Websites and other web services are hosted on a server somewhere in the world. If we type an URL (web address) into a browser’s address bar, the browser connects to the corresponding server and asks him to send the desired file to the user’s computer. This process is referred to as requesting a file or sending a request. Our computer is the client, asking the server for some service (send a file). It’s important to understand that we cannot simply collect a file from a remote server. We only may send a request to the server to send a file to us.
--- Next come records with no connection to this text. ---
-- ==== Sys2Proof/Tests/Slice0.lean ====
section
/-! SUPPORT. The model's own tests. Expected values are those of spec/95_test_vectors.md (its numbers B1, G1, X1, F1, ... are
cited) or worked out by hand from the rule cited. Below them, for each statement with hypotheses, states and operands that
meet them. -/

open Sys2Proof Sys2Proof.Machine Sys2Proof.Spec

namespace Sys2Proof.Tests

/-! ### Helpers -/

/-- Something of the next state, if there is one. -/
def got {α : Type} (o : Host.Outcome State Fault Refusal) (f : State → α) : Option α :=
  match o with
  | .next s => some (f s)
  | .fault _ => none
  | .refused _ => none

/-- Why there is no next state. -/
def why (o : Host.Outcome State Fault Refusal) : Option Refusal :=
  match o with
  | .refused r => some r
  | .next _ => none
  | .fault _ => none

/-- Channel 3 enabled and running, software-triggered, the table at 0x20001000 (95_test_vectors.md, example parameters). -/
def chan3 : State :=
  { State.reset with base := 0x20001000#32, inited := true, en := 8#32, swun := 8#32, run := 8#32 }

/-- The descriptor B1: 8 words from 0x20000000 to 0x20000100, `BASIC`, 4 units a period. -/
def rawB1 : RawDesc := ⟨0x2000001F#32, 0x2000011F#32, 0x8A008071#32⟩

/-- Its fields. -/
def descB1 : Desc := ⟨0x2000001F#32, 0x2000011F#32, 7#10, 2#4, .byte4, .inc4, .inc4⟩

/-- The message of program P3: 12 words from 0x20004000 to the alternate slot of channel 0. -/
def descMsg : Desc := ⟨0x2000402F#32, 0x2000120F#32, 11#10, 2#4, .byte4, .inc4, .inc4⟩

/-- Channel 3 with its descriptor fetched on a half. -/
def fetchedOn (h : Half) (w : RawDesc) : State := { chan3 with seq := .fetched 3 h w }

/-- Channel 3 in a period of `k` units with `r` left. -/
def inPeriod (h : Half) (k r : Nat) : State := { chan3 with seq := .period 3 h k rawB1 }.setRem 3 h (some r)

/-- The same with a unit's value read. -/
def midUnit (h : Half) (k r : Nat) (v : Word) : State := { chan3 with seq := .moving 3 h k rawB1 v }.setRem 3 h (some r)

/-- The word 0x11110000 at 0x20000000. -/
def sourceWord : Memory := [(0x20000000, 0#8), (0x20000001, 0#8), (0x20000002, 0x11#8), (0x20000003, 0x11#8)]

/-- FIFO channel (2, 0) of 95_test_vectors.md 2.4: 8 sections, 32-bit, FIFO mode, thresholds 6 and 1. -/
def fifo8 : FifoChan :=
  { FifoChan.reset with lenm1 := 7#16, w32 := true, fen := true, afthr := 6#16, aethr := 1#16 }

/-- FIFO channel (1, 2) of F18: 4 sections at section 16, 16-bit, FIFO mode. -/
def fifo16 : FifoChan := { FifoChan.reset with boff := 16#8, lenm1 := 3#16, fen := true }

/-- The reset state with registers for FIFO channel (2, 0). -/
def fifoAt (f : FifoChan) : State := State.reset.setFifo ⟨2, 0⟩ f

/-! ### WellFormed: each check has a term it refuses -/

/-- A FIFO instruction of a block the platform does not have (00_scope.md R10). -/
theorem test_wf_refuses_absent_block :
    (Instr.fifoUsedR ⟨2, 0⟩).wf { Platform.sample with nblk := 2 } = false := by decide

theorem test_wf_accepts_present_block : (Instr.fifoUsedR ⟨2, 0⟩).wf Platform.sample = true := by decide

/-- `CH` = 0, `NBLK` = 4, an unaligned base and overlapping blocks are no platforms (00_scope.md R9, R10). -/
theorem test_wf_refuses_platforms :
    { Platform.sample with ch := 0 }.wf = false ∧ { Platform.sample with ch := 33 }.wf = false ∧
    { Platform.sample with nblk := 4 }.wf = false ∧ { Platform.sample with dmaBase := 0x40001002#32 }.wf = false ∧
    { Platform.sample with fifoBase := 0x40002002#32 }.wf = false ∧
    { Platform.sample with dmaBase := 0x40002040#32 }.wf = false ∧
    { Platform.sample with dmaBase := 0x40001FE0#32 }.wf = false ∧ Platform.sample.wf = true := by decide

/-! ### Decoding: a word written out from the spec's encoding for every constructor -/

/-- The eight cycle types (30_encoding.md R134), the other fields as in B1 (95_test_vectors.md 2.1). -/
theorem test_decode_descriptors :
    [0x8A008070#32, 0x8A008071#32, 0x8A008072#32, 0x8A008073#32, 0x8A008074#32, 0x8A008075#32, 0x8A008076#32,
     0x8A008077#32].map (decodeWords 0x2000001F#32 0x2000011F#32) =
    [.stop descB1, .basic descB1, .autoreq descB1, .pingpong descB1, .sgpri descB1, .sgalt descB1, .rsvd6 descB1,
     .rsvd7 descB1] := by decide

/-- B4 and B10: the control words 0x4D008021 and 0xCA0281F1 (95_test_vectors.md 2.1). -/
theorem test_decode_fields :
    descOfWords 0#32 0#32 0x4D008021#32 = ⟨0#32, 0#32, 2#10, 2#4, .byte2, .stay, .inc2⟩ ∧
    descOfWords 0#32 0#32 0xCA0281F1#32 = ⟨0#32, 0#32, 31#10, 10#4, .byte4, .inc4, .stay⟩ := by decide

/-- The 16 bytes of B1, little-endian (30_encoding.md R130, 20_memory.md R95). -/
theorem test_decode_bytes :
    decode Platform.sample (.desc [0x1F#8, 0x00#8, 0x00#8, 0x20#8, 0x1F#8, 0x01#8, 0x00#8, 0x20#8,
      0x71#8, 0x80#8, 0x00#8, 0x8A#8, 0xFF#8, 0xFF#8, 0xFF#8, 0xFF#8]) = .ok (.basic descB1) ∧
    decode Platform.sample (.desc [0x1F#8]) = .error .descriptorLength := by decide

/-- The port views (30_encoding.md R156): `FIFO_PORT` of channel (1, 2) is at 0x400021A4 (F18). -/
theorem test_decode_ports :
    [.wr16 0x400021A4#32 0xBEEF#16, .wr32 0x400021A4#32 0xBEEF#32, .rd16 0x400021A4#32, .rd32 0x400021A4#32].map
      (decodeAccess Platform.sample) =
    [.ok (.portW16 ⟨1, 2⟩ 0xBEEF#16), .ok (.portW32 ⟨1, 2⟩ 0xBEEF#32), .ok (.portR16 ⟨1, 2⟩),
     .ok (.portR32 ⟨1, 2⟩)] := by decide

/-- What no row is: 16 bits of another register, an unaligned register access, RAM (20_memory.md R95, R101). -/
theorem test_decode_refuses :
    [.rd16 0x40001008#32, .wr16 0x40002204#32 0#16, .rd32 0x4000100A#32, .wr32 0x400022C1#32 0#32, .rd32 0x20000000#32,
     .rd32 0x40002300#32].map (decodeAccess Platform.sample) =
    [.error .halfwordRegister, .error .halfwordRegister, .error .unalignedRegister, .error .unalignedRegister,
     .error .notARegister, .error .notARegister] := by decide

/-- Table bits: the cycle codes and the DMA offsets (assumption log 30). -/
theorem test_table_words :
    decodeTableWord 8 5 = some (.sgalt ⟨0#32, 0#32, 0#10, 0#4, .byte1, .inc1, .inc1⟩) ∧
    decodeTableWord 8 0x3C = some (.dmaDoneStatW 0#32) ∧
    got (step (State.reset.withFetchWord 8 7)) (·.inv) = some 1#32 ∧
    got (step (State.reset.withFetchWord 8 5)) (·.seq) = some (.period 0 .alternate 1 ⟨0#32, 0#32, 5#32⟩) := by decide

/-- Offsets of 30_encoding.md R145 from `DMA_BASE` = 0x40001000. -/
theorem test_decode_dma_write_1 :
    [.wr32 0x40001000#32 0xC0DE0001#32,
     .wr32 0x40001004#32 0xC0DE0001#32,
     .wr32 0x40001008#32 0xC0DE0001#32,
     .wr32 0x4000100C#32 0xC0DE0001#32,
     .wr32 0x40001010#32 0xC0DE0001#32,
     .wr32 0x40001014#32 0xC0DE0001#32,
     .wr32 0x40001018#32 0xC0DE0001#32,
     .wr32 0x4000101C#32 0xC0DE0001#32].map (decodeAccess Platform.sample) =
    [.ok (.dmaBasePtrW 0xC0DE0001#32),
     .ok (.dmaAltBasePtrW 0xC0DE0001#32),
     .ok (.dmaEnSetW 0xC0DE0001#32),
     .ok (.dmaEnStatW 0xC0DE0001#32),
     .ok (.dmaSwunmaskSetW 0xC0DE0001#32),
     .ok (.dmaSwunmaskClrW 0xC0DE0001#32),
     .ok (.dmaPriSetW 0xC0DE0001#32),
     .ok (.dmaPriClrW 0xC0DE0001#32)] := by decide

/-- Offsets of 30_encoding.md R145 from `DMA_BASE` = 0x40001000. -/
theorem test_decode_dma_write_2 :
    [.wr32 0x40001020#32 0xC0DE0001#32,
     .wr32 0x40001024#32 0xC0DE0001#32,
     .wr32 0x40001028#32 0xC0DE0001#32,
     .wr32 0x4000102C#32 0xC0DE0001#32,
     .wr32 0x40001030#32 0xC0DE0001#32,
     .wr32 0x40001034#32 0xC0DE0001#32,
     .wr32 0x40001038#32 0xC0DE0001#32,
     .wr32 0x4000103C#32 0xC0DE0001#32].map (decodeAccess Platform.sample) =
    [.ok (.dmaAltSetW 0xC0DE0001#32),
     .ok (.dmaAltClrW 0xC0DE0001#32),
     .ok (.dmaDoneIenSetW 0xC0DE0001#32),
     .ok (.dmaDoneIenClrW 0xC0DE0001#32),
     .ok (.dmaSwreqW 0xC0DE0001#32),
     .ok (.dmaBuserrStatW 0xC0DE0001#32),
     .ok (.dmaInvdescStatW 0xC0DE0001#32),
     .ok (.dmaDoneStatW 0xC0DE0001#32)] := by decide

/-- Offsets of 30_encoding.md R145 from `DMA_BASE` = 0x40001000. -/
theorem test_decode_dma_read_1 :
    [.rd32 0x40001000#32,
     .rd32 0x40001004#32,
     .rd32 0x40001008#32,
     .rd32 0x4000100C#32,
     .rd32 0x40001010#32,
     .rd32 0x40001014#32,
     .rd32 0x40001018#32,
     .rd32 0x4000101C#32].map (decodeAccess Platform.sample) =
    [.ok (.dmaBasePtrR),
     .ok (.dmaAltBasePtrR),
     .ok (.dmaEnSetR),
     .ok (.dmaEnStatR),
     .ok (.dmaSwunmaskSetR),
     .ok (.dmaSwunmaskClrR),
     .ok (.dmaPriSetR),
     .ok (.dmaPriClrR)] := by decide

/-- Offsets of 30_encoding.md R145 from `DMA_BASE` = 0x40001000. -/
theorem test_decode_dma_read_2 :
    [.rd32 0x40001020#32,
     .rd32 0x40001024#32,
     .rd32 0x40001028#32,
     .rd32 0x4000102C#32,
     .rd32 0x40001030#32,
     .rd32 0x40001034#32,
     .rd32 0x40001038#32,
     .rd32 0x4000103C#32].map (decodeAccess Platform.sample) =
    [.ok (.dmaAltSetR),
     .ok (.dmaAltClrR),
     .ok (.dmaDoneIenSetR),
     .ok (.dmaDoneIenClrR),
     .ok (.dmaSwreqR),
     .ok (.dmaBuserrStatR),
     .ok (.dmaInvdescStatR),
     .ok (.dmaDoneStatR)] := by decide

/-- Offsets of 30_encoding.md R150 from the group of channel (1, 2), 0x40002180. -/
theorem test_decode_fifo_write_1 :
    [.wr32 0x40002180#32 0xC0DE0002#32,
     .wr32 0x40002184#32 0xC0DE0002#32,
     .wr32 0x40002188#32 0xC0DE0002#32,
     .wr32 0x4000218C#32 0xC0DE0002#32,
     .wr32 0x40002190#32 0xC0DE0002#32,
     .wr32 0x40002194#32 0xC0DE0002#32,
     .wr32 0x40002198#32 0xC0DE0002#32,
     .wr32 0x4000219C#32 0xC0DE0002#32].map (decodeAccess Platform.sample) =
    [.ok (.fifoInitW ⟨1, 2⟩ 0xC0DE0002#32),
     .ok (.fifoCtrlW ⟨1, 2⟩ 0xC0DE0002#32),
     .ok (.fifoAfThrW ⟨1, 2⟩ 0xC0DE0002#32),
     .ok (.fifoAeThrW ⟨1, 2⟩ 0xC0DE0002#32),
     .ok (.fifoDlLenW ⟨1, 2⟩ 0xC0DE0002#32),
     .ok (.fifoRdptrW ⟨1, 2⟩ 0xC0DE0002#32),
     .ok (.fifoWrptrW ⟨1, 2⟩ 0xC0DE0002#32),
     .ok (.fifoUsedW ⟨1, 2⟩ 0xC0DE0002#32)] := by decide

/-- Offsets of 30_encoding.md R150 from the group of channel (1, 2), 0x40002180. -/
theorem test_decode_fifo_write_2 :
    [.wr32 0x400021A0#32 0xC0DE0002#32,
     .wr32 0x400021A8#32 0xC0DE0002#32,
     .wr32 0x400021AC#32 0xC0DE0002#32,
     .wr32 0x400021B0#32 0xC0DE0002#32,
     .wr32 0x400021B4#32 0xC0DE0002#32,
     .wr32 0x400021B8#32 0xC0DE0002#32,
     .wr32 0x400021BC#32 0xC0DE0002#32].map (decodeAccess Platform.sample) =
    [.ok (.fifoStatW ⟨1, 2⟩ 0xC0DE0002#32),
     .ok (.fifoRsvd28W ⟨1, 2⟩ 0xC0DE0002#32),
     .ok (.fifoRsvd2cW ⟨1, 2⟩ 0xC0DE0002#32),
     .ok (.fifoRsvd30W ⟨1, 2⟩ 0xC0DE0002#32),
     .ok (.fifoRsvd34W ⟨1, 2⟩ 0xC0DE0002#32),
     .ok (.fifoRsvd38W ⟨1, 2⟩ 0xC0DE0002#32),
     .ok (.fifoRsvd3cW ⟨1, 2⟩ 0xC0DE0002#32)] := by decide

/-- Offsets of 30_encoding.md R150 from the group of channel (2, 3), 0x400022C0. -/
theorem test_decode_fifo_read_1 :
    [.rd32 0x400022C0#32,
     .rd32 0x400022C4#32,
     .rd32 0x400022C8#32,
     .rd32 0x400022CC#32,
     .rd32 0x400022D0#32,
     .rd32 0x400022D4#32,
     .rd32 0x400022D8#32,
     .rd32 0x400022DC#32].map (decodeAccess Platform.sample) =
    [.ok (.fifoInitR ⟨2, 3⟩),
     .ok (.fifoCtrlR ⟨2, 3⟩),
     .ok (.fifoAfThrR ⟨2, 3⟩),
     .ok (.fifoAeThrR ⟨2, 3⟩),
     .ok (.fifoDlLenR ⟨2, 3⟩),
     .ok (.fifoRdptrR ⟨2, 3⟩),
     .ok (.fifoWrptrR ⟨2, 3⟩),
     .ok (.fifoUsedR ⟨2, 3⟩)] := by decide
The server may fulfill our request or send an error message or do not answer the request at all.

The technology behind is much more involved than one might think: How to find the correct server? Which language to speak with the server? What to do if the server does not answer the request? And so on. If you are interested in some background details, use DNS and HTTP as entry points.

The Python interpreter may take the role of the browser and request files from servers.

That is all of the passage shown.